Erdoğan: Western response to refugee crisis a ‘crime against humanity’

ISTANBUL

DHA Photo

President Recep Tayyip Erdoğan has once again criticized western countries for their response to the global refugee crisis, describing it as a “crime against humanity.”

“We now have over two million refugees; we could not have left them under the bombs,” Erdoğan said June 21 at a meeting in Istanbul. 

“We could not have acted similar to those who say ‘let them die’ in the Aegean and the Mediterranean,” he added, in a veiled reference to the European Union’s much-criticized stance in the crisis.

“What other countries do and do not do is not our business, we are obliged to the job we have been charged by our faith and our history,” Erdoğan said.

At a meeting a day earlier, Erdoğan said world countries not responding to a global refugee crisis was a “crime against humanity.”

“No country can attain the welfare and peace they desire by closing themselves to the outer world,” the president said on June 20, at an iftar dinner program in Turkey’s southeastern Mardin province.      

He stated countries which refused to open their doors to refugees avoided contributing to Turkey’s refugee response.

“Now, in our country, there are two million refugees.
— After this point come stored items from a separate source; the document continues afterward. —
-- ==== Sys2Proof/WellFormed.lean ====
section
/-!
DEFINITION. Sys2Proof/WellFormed.lean: the commands whose operands lie in the ranges that the spec gives them: a field of a
message in its width, a descriptor of 16 words (R95), a word address. Operands that name an instance are in range by type.
-/
namespace Sys2Proof

/-- A number fits a field of `w` bits. -/
def fits (w n : Nat) : Bool := decide (n < 2 ^ w)

/-- R11: a BAR0 offset of a register: a word in one of the eight die windows (R12). -/
def wordAddr (a : Nat) : Bool := fits 29 a && decide (a % 4 = 0)

/-- R58, R60: a time since the alignment point is not negative. -/
def RefMeas.wf (m : RefMeas) : Bool := decide (0 ≤ m.phase) && m.peer.all fun x => decide (0 ≤ x)

/-- A log message interval is a signed byte. -/
def logOk (l : Int) : Bool := decide (-128 ≤ l ∧ l ≤ 127)

/-- R73: a PTP time has 48 bits of seconds and less than 10^9 ns. -/
def timeOk (sec ns : Nat) : Bool := fits 48 sec && decide (ns < 10 ^ 9)

def SyncMsg.wf (m : SyncMsg) : Bool := fits 8 m.domain && fits 80 m.sender && fits 16 m.seq && logOk m.logInterval && timeOk m.sec m.ns

def AnnounceMsg.wf (m : AnnounceMsg) : Bool :=
  fits 8 m.domain && fits 80 m.sender && logOk m.logInterval && fits 8 m.prio1 && fits 8 m.clockClass && fits 8 m.accuracy && fits 16 m.variance &&
    fits 8 m.prio2 && fits 64 m.gmid && fits 16 m.steps && fits 16 m.utcOffset

def DelayRespMsg.wf (m : DelayRespMsg) : Bool := fits 8 m.domain && fits 80 m.sender && fits 16 m.seq && logOk m.logInterval && timeOk m.sec m.ns

def PtpMsg.wf : PtpMsg → Bool
  | .sync m => m.wf
  | .followUp m => m.wf
  | .announce m => m.wf
  | .delayResp m => m.wf

/-- R121: the words of a watermark. -/
def Wm.wf (w : Wm) : Bool := fits 32 w.rows && fits 32 w.bytes && fits 32 w.lastOff && fits 32 w.retry

/-- R343: a 24-bit sample and its five side bits. -/
def AudSamp.wf (a : AudSamp) : Bool := fits 24 a.val && fits 8 a.side

/-- R334, R335: what a slot of a port's line holds: a sample, or the 64 bits that a microphone gives in its time. -/
def AudSamp.wfLine (a : AudSamp) : Bool := fits 64 a.val && fits 8 a.side

/-- R184: an ANC packet's 10-bit words. -/
def AncPkt.wf (a : AncPkt) : Bool := a.words.all (fits 10)

/-- R171: samples of at most 12 bits. -/
def pxOk (ps : List (Nat × Nat × Nat)) : Bool := ps.all fun (a, b, c) => fits 12 a && fits 12 b && fits 12 c

/-- R172 to R176: header fields in their widths. -/
def IngPkt.wf (x : IngPkt) : Bool :=
  fits 32 x.dst && fits 16 x.udp && fits 16 x.bytes && fits 2 x.version && fits 7 x.pt && fits 32 x.ssrc && fits 32 x.seq &&
    fits 32 x.ts && x.audio.all (·.all AudSamp.wf) && x.anc.all AncPkt.wf && x.ptp.all PtpMsg.wf && x.rows.all fun r => pxOk r.px

/-- R177: at most four samples to an audio group's frame. -/
def SdiLine.wf (x : SdiLine) : Bool :=
  (x.audio.all fun (_, f) => decide (f.length ≤ 4) && f.all AudSamp.wf) && x.anc.all AncPkt.wf && pxOk x.px

/-- R360: the fields of a witness message in their widths. -/
def WitMsg.wf (m : WitMsg) : Bool :=
  fits 16 m.pair && fits 64 m.sender && fits 32 m.term && fits 32 m.seq && fits 32 m.lease && fits 32 m.arg && fits 64 m.stamp &&
    fits 64 m.tag

/-- R356, R59: 32 pairs and 4 timelines. -/
def HbFrame.wf (x : HbFrame) : Bool := x.pairs.length == 32 && x.tls.length == 4

/-- R368: a unit id and 32 pairs. -/
def CapsFrame.wf (x : CapsFrame) : Bool := fits 64 x.unit && x.pairs.length == 32

/-- The well-formed commands. -/
def Instr.wf : Instr → Bool
  | .tlEnable _ _ => true
  | .tlDisable _ => true
  | .tlFreerun _ => true
  | .ltNowRead _ _ => true
  | .ltCapture => true
  | .channelFrameStart _ => true
  | .refSample _ m => m.wf
  | .refWtrExpired _ => true
  | .refDwellExpired _ => true
  | .refActivityTimeout _ => true
  | .selSlewDone _ => true
  | .selForce _ _ => true
  | .selBetterClr _ _ => true
  | .selSlopeWrite _ _ => true
  | .selStep _ _ => true
  | .selHistMinute => true
  | .ptpSync _ m => m.wf
  | .ptpFollowUp _ m => m.wf
  | .ptpAnnounce _ m => m.wf
  | .ptpDelayResp _ m => m.wf
  | .ptpDelayReqTimer _ => true
  | .ptpAnnounceTimeout _ => true
  | .ptpSetReq _ => true
  | .ptpRearm _ => true
  | .ptpServoSelect _ => true
  | .ptpAdjWrite _ => true
  | .ptpClkNsRead _ => true
  | .ppsSecond => true
  | .ppsOutWrite _ => true
  | .hifLinkTrained _ _ _ _ _ _ _ _ _ => true
  | .hdmDecoderCommit => true
  | .dbSnoop _ => true
  | .dbHoldoffExpired _ => true
  | .dbReadReturn _ _ _ => true
  | .mmioDbIndex _ _ => true
  | .mmioDbPresent _ _ => true
  | .mmioDbBoth _ _ _ => true
  | .descFetch _ words => words.length == 16
  | .descPoll _ words => words.length == 16
  | .genStallTimeout _ => true
  | .nop _ => true
  | .capsule _ => true
  | .dmaH2d _ => true
  | .dmaD2h _ => true
  | .dmaComplete _ _ _ => true
  | .batchTimeout _ => true
  | .batchFlushTick _ => true
  | .irqGapExpired _ => true
  | .ringEnable _ => true
  | .ringDisable _ => true
  | .ringDrainDone _ => true
  | .ringDrainStall _ => true
  | .xltFault _ addr => fits 64 addr
  | .taskPark _ x => x.wm.wf
  | .parkHoldExpired _ => true
  | .pageResponse _ _ => true
  | .priTimeout _ => true
  | .priStopped => true
  | .accessError _ => true
  | .atsInvalidation _ addr log2size => fits 64 addr && decide (12 ≤ log2size ∧ log2size ≤ 64) && decide (addr % 2 ^ log2size = 0)
  | .atsInvalComplete _ => true
  | .xltFlush => true
  | .descDeadline _ _ => true
  | .stgOpen _ _ _ => true
  | .stgCommit _ _ _ => true
  | .stgAbort _ _ => true
  | .stgWselWrite _ _ => true
  | .stagedWrite _ addr _ => wordAddr addr
  | .directWrite _ addr _ => wordAddr addr
  | .commitApply _ => true
  | .capsuleStart _ => true
  | .capsuleReadComplete _ _ image => decide (image.length ≤ 65536)
  | .capsuleHoldExpired _ => true
  | .taskSubmit _ => true
  | .taskCancel _ => true
  | .taskWake _ _ => true
  | .taskStart _ _ => true
  | .taskEnd _ _ _ _ wm => wm.wf
  | .taskSafePoint _ x => x.wm.wf
  | .schConsTake _ _ => true
  | .schConsEnd _ _ _ => true
  | .schConsWm3 _ _ _ => true
  | .schQueueRevoke _ _ => true
  | .schUsecRead _ => true
  | .taskDeadline _ _ => true
  | .ingPacket x => x.wf
  | .sdiLine _ x => x.wf
  | .flowAdd => true
  | .flowReplace => true
  | .flowDelete _ => true
  | .flowRead _ => true
  | .lineComplete _ => true
  | .ingLossTimeout _ => true
  | .layerSrc _ => true
  | .layerImageReady _ _ => true
  | .layerWaitExpired _ _ _ => true
  | .bandWritten _ _ _ => true
  | .flattenRebuildDone _ _ _ => true
  | .cmpCoefAccess _ _ => true
  | .lutData0Write _ _ _ => true
  | .lutData1Write _ _ _ => true
  | .lutCrcDone _ _ _ => true
  | .encRefreshReq _ _ _ => true
  | .rowArrival _ _ x => fits 32 x.pic && fits 9 x.row
  | .rowHandover _ _ => true
  | .motionAreaCoarse _ _ _ _ _ => true
  | .motionBlockDone _ _ _ _ _ _ => true
  | .motionHint _ => true
  | .unitCoded _ _ _ bits floorBits => fits 32 bits && fits 32 floorBits
  | .eobjRevoke _ _ => true
  | .revokeQuiesced _ key => fits 16 key
  | .decInput _ => true
  | .decPictureDone _ _ x => fits 32 x.tail
  | .decShowReached _ _ => true
  | .wheelSlot => true
  | .portFrameDone _ => true
  | .shaperRefill _ => true
  | .shaperWrite _ _ => true
  | .gateIntervalEnd _ => true
  | .gateChange _ _ => true
  | .gateChangeTime _ => true
  | .gateEnWrite _ _ => true
  | .queueSample => true
  | .whlHistClr => true
  | .tsPsiTimer _ => true
  | .tsPcrTimer _ => true
  | .audioSample _ x => (x.line.getD []).all AudSamp.wfLine
  | .audioPortFrame _ _ frame _ => frame.all AudSamp.wf && decide (frame.length ≤ 64)
  | .audHostWrite _ _ => true
  | .audM0Read _ => true
  | .pairHb _ _ _ => true
  | .pairHbTimeout _ _ => true
  | .pairSuspectDecide _ _ => true
  | .twinHbSend => true
  | .twinHeartbeat x => x.body.wf
  | .twinHbMiss => true
  | .leaseRenewTimer _ => true
  | .leaseExpired _ => true
  | .witnessLeaseExpired _ => true
  | .witRenew m => m.wf
  | .witGrant m => m.wf
  | .witSuspect m => m.wf
  | .witProbe m => m.wf
  | .witProbeAck m => m.wf
  | .witProbeTimeout _ => true
  | .witFence m => m.wf
  | .witFenceAck m => m.wf
  | .witVerdict m => m.wf
  | .witYield m => m.wf
  | .twinCaps x => x.body.wf
  | .twinCursor words => words.body.length == 20
  | .twinFlow words => words.body.length % 2 == 0
  | .twinTemplate _ block => decide (block.body.length ≤ 65535)
  | .twinRelay typ m => fits 8 typ && m.body.wf
  | .twinMirror _ _ x => x.body.wf
  | .twinMboxHostidxWrite _ msgs => msgs.all fun (t, m) => fits 8 t && m.wf
  | .pairSwitch _ _ _ => true
  | .pairDrill _ _ _ => true
  | .pairRejoin _ => true
  | .pairAbort _ => true
  | .pairSwitchStamp _ => true
  | .drillWindowEnd _ => true
  | .refHoldExpired _ _ => true
  | .hbmEn _ _ => true
  | .hbmRefreshStart _ => true
  | .hbmMapLock _ => true
  | .hbmHotForce _ _ => true
  | .hbmRefreshTick _ => true
  | .hbmTempRead _ _ => true
  | .hbmTempTimeout _ => true
  | .hbmRhWindow _ => true
  | .hbmReadDone _ _ off _ _ => fits 35 off
  | .hbmPhyLockLoss _ => true
  | .hbmTrainWrite _ _ _ _ _ _ => true
  | .hbmTrainRead _ _ _ _ _ _ => true
  | .hbmTrainLoop _ _ _ _ _ _ => true
  | .hbmTrainStop _ => true
  | .hbmTrainDone _ _ bits => fits 64 bits
  | .hbm1500Go _ _ => true
  | .hbm1500Done _ data => decide (data.length ≤ 16)
  | .laneDormantSet _ => true
  | .laneDormantClear _ => true
  | .laneDormantExitDone _ => true
  | .laneRestart _ => true
  | .laneTestSet _ => true
  | .laneTestClear _ => true
  | .laneSnap _ bits errs => fits 64 bits && fits 64 errs
  | .laneInject _ _ => true
  | .laneDetectProbe _ _ => true
  | .laneStageDone _ _ _ unit => fits 64 unit
  | .laneStageTimeout _ => true
  | .laneLockLost _ => true
  | .ucieLinkDown _ => true
  | .ucieRetrainDone _ _ _ _ => true
  | .ucieTrainDone _ _ _ _ => true
  | .ucieFlitCrcFail _ => true
  | .fabRemapWrite _ _ => true
  | .fabErrClear _ => true
  | .fabPromote _ _ => true
  | .crcReset _ _ => true
  | .crcCompute _ _ => true
  | .crcAppend _ _ => true
  | .crcStrip _ _ => true
  | .crcAbort _ _ => true
  | .crcBadOp _ _ _ => true
  | .crcOpDone _ _ => true
  | .crcData32 _ _ _ => true
  | .crcData16 _ _ _ => true
  | .crcData8 _ _ _ => true
  | .crcValueWrite _ _ _ => true
  | .crcClaimRead _ _ => true
  | .crcClaimRelease _ _ => true
  | .recStreamCopy _ => true
  | .recRead _ => true
  | .recClrGo => true
  | .recClearChecked => true
  | .powerGood samples => samples.length == 8
  | .supplyLoss => true
  | .rstNAssert => true
  | .rstNRelease samples => samples.length == 8
  | .perstAssert => true
  | .perstRelease => true
  | .rstGlobalWrite _ => true
  | .wdtKick _ _ => true
  | .wdtExpired _ => true
  | .thermSample _ ts => ts.length == 8
  | .clockGood _ => true
  | .noclkTimeout _ => true
  | .rstGrvHold _ => true
  | .rstGrvRelease _ => true
  | .pwrSlotEnable _ _ _ => true
  | .pwrDomainSwitch => true
  | .pwrDomainUp _ _ => true
  | .pwrReqCalibrate => true
  | .pwrReqReady => true
  | .pwrReqDiagnostic => true
  | .pwrReqClear => true
  | .pwrReqOther _ => true
  | .bootMboxGo => true
  | .bootCoresRun _ _ => true
  | .bootImageLoaded img => decide (img.length ≤ 2 ^ 21)
  | .bootFrame _ => true
  | .bootTwinTimeout => true
  | .bootSramWrite _ _ _ => true
  | .bootSpiGo _ _ => true
  | .bootSpiDone _ _ _ => true
  | .rstCauseClear _ _ => true
  | .regWrite _ addr _ => fits 64 addr
  | .descLineInvalidated _ words => words.length == 16
  | .hdmWindowAccess o w => fits 64 o && (match w with | some bs => decide (bs.length ≤ 64) | none => true)
  | .audClockLoss _ => true
  | .checkerLock _ => true
  | .checkerLockLost _ bits errs => fits 64 bits && errs.all fun (_, n) => fits 32 n

end Sys2Proof
end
In Europe as a whole, this figure is not even 200,000,” he said. “We did not abandon any victims or those oppressed at the hands of the cruel, and never will.”
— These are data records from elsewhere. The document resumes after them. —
theorem State.freerun_other (s : State) {n m : Fin 4} (h : m ≠ n) :
    (s.freerun n).tl m = s.tl m ∧ (s.freerun n).tlState m = s.tlState m := by
  have hne : m.val ≠ n.val := fun e => h (Fin.ext e)
  have hreg : R.LT_TLn_STATUS m ∉ [R.SEL_TLn_STATUS n, R.SEL_TLn_HOLDFREQ n, R.LT_TLn_STATUS n, R.PWR_MODE] := by
    revert n m; decide
  have hstate : (s.freerun n).tlState m = (s.freedTl n).tlState m :=
    (s.only_freerun n).rd (f := F.LT_TLn_STATUS_STATE m) hreg (recReg_tlStatus m)
  exact ⟨((s.only_freerun n).tl m).trans (s.tl_setTl_ne _ hne), hstate.trans (s.rd_setTl n _ (F.LT_TLn_STATUS_STATE m))⟩

/-- Settles O7: the record FREERUN writes is read back through the frame of the registers that show it. -/
theorem freerunEntersHoldover : Obligations.FreerunEntersHoldover := by
  intro n s _
  have hstate : (s.freerun n).tlState n = 3 := State.tlState_setTlState_same _ n (by decide : 3 < 8)
  refine ⟨hstate, s.selMode_freerun n, ?_⟩
  rw [s.tl_freerun_same n]
  exact ⟨rfl, rfl, rfl, rfl, rfl, fun m hm => s.freerun_other hm⟩

/-! ## The read of NOW_LO (R46, R490) -/

theorem exec_ltNowRead (q : Req) (n : Fin 4) (s : State) : exec (.ltNowRead q n) s = .next (s.nowRead q n) := rfl

theorem reqKey_injective : Function.Injective reqKey := by
  intro p q h
  cases p <;> cases q <;> simp only [reqKey, Req.core.injEq, Fin.ext_iff, reduceCtorEq] at h ⊢ <;> omega

theorem State.nowLatched_nowRead_same (s : State) (q : Req) (n : Nat) : (s.nowRead q n).nowLatched q n = (s.now n / 2 ^ 32, s.epochHi n) :=
  mapGet_set_same _ s.lt.nowLatch _ _

theorem State.nowLatched_nowRead_ne (s : State) {p q : Req} {m n : Fin 4} (h : (p, m) ≠ (q, n)) :
    (s.nowRead q n).nowLatched p m = s.nowLatched p m := by
  refine mapGet_set_ne _ s.lt.nowLatch _ fun hkey => h ?_
  have hp : p = q := reqKey_injective (by omega)
  have hm : m = n := Fin.ext (by omega)
  rw [hp, hm]

/-- LT_TLn_NOW_HI shows what the reader latched. -/
theorem State.regRead_nowHi (s : State) (q : Req) (n : Fin 4) :
    s.regRead q (R.LT_TLn_NOW_HI n) = BitVec.ofNat 32 (s.nowLatched q n).1 := by
  have hdie : R.LT_TLn_NOW_HI n / 0x4000000 = 0 := by
    simp only [R.LT_TLn_NOW_HI]
    omega
  have hoff : R.LT_TLn_NOW_HI n % 0x4000000 = 0x100124 + n * 0x40 := by
    simp only [R.LT_TLn_NOW_HI]
    omega
  have hidx : (0x100124 + n * 0x40 - 0x100124) / 0x40 = n.val := by omega
  simp only [State.regRead, hdie, hoff, if_true, rootShown, List.cons_append, shownAt]
  rw [if_neg (by omega), if_neg (by omega), if_pos (by omega), hidx]

/-- Settles O8: the read answers the low half, and its latch is the one that NOW_HI shows to this requester. -/
theorem nowReadLatchesHigh : Obligations.NowReadLatchesHigh := by
  intro q n s
  refine ⟨s.nowRead q n, exec_ltNowRead q n s, rfl, ?_, fun p m h => s.nowLatched_nowRead_ne h, rfl⟩
  rw [State.regRead_nowHi, State.nowLatched_nowRead_same]

/-! ## The capture (R47) -/

/-- At most the registers of a list differ, the recorder's included. -/
def Writes (as : List Nat) (s t : State) : Prop := (∀ a, a ∉ as → t.reg a = s.reg a) ∧ t = { s with regs := t.regs }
Erdoğan noted Ankara sought peace and protection of the rights for all peoples in the region, and not for any single ethnicity or faith group.

Erdoğan thanked U.N. High Commissioner for Refugees (UNHCR) Antonio Guterres and Hollywood star and UNHCR Goodwill Ambassador Angelina Jolie for their visit to Turkey June 20.

There are currently 25 refugee camps hosting Syrians in Turkey, 16 of which are container cities with the remaining nine consisting of tents.

Turkey shares a 900-kilometer border with Syria and has sheltered more than 1.7 million Syrians, according to the U.N., with more arriving because of ongoing bloodshed in the war-torn country.

According to government figures, the country has spent more than $6 billion so far on refugees while the international community’s help has amounted to some $300 million.

The Turkish president also criticized the major powers’ laissez-faire response to the Democratic Union Party (PYD) taking over the Tal Abyad district in northern Syria near the Turkish border. Any solution that was incompatible with the region’s history, sociology and demographics would not work, Erdoğan stressed.

Fighting between Kurdish forces and Islamic State of Iraq and the Levant (ISIL) militants around Tal Abyad has fueled a new wave of desperate civilians trying to escape.

According to Turkish officials, a total of 20,997 Syrian refugees fleeing clashes in Tal Abyad have entered Turkey’s southeastern Sanliurfa province through the Akcakale border crossing in the past two weeks.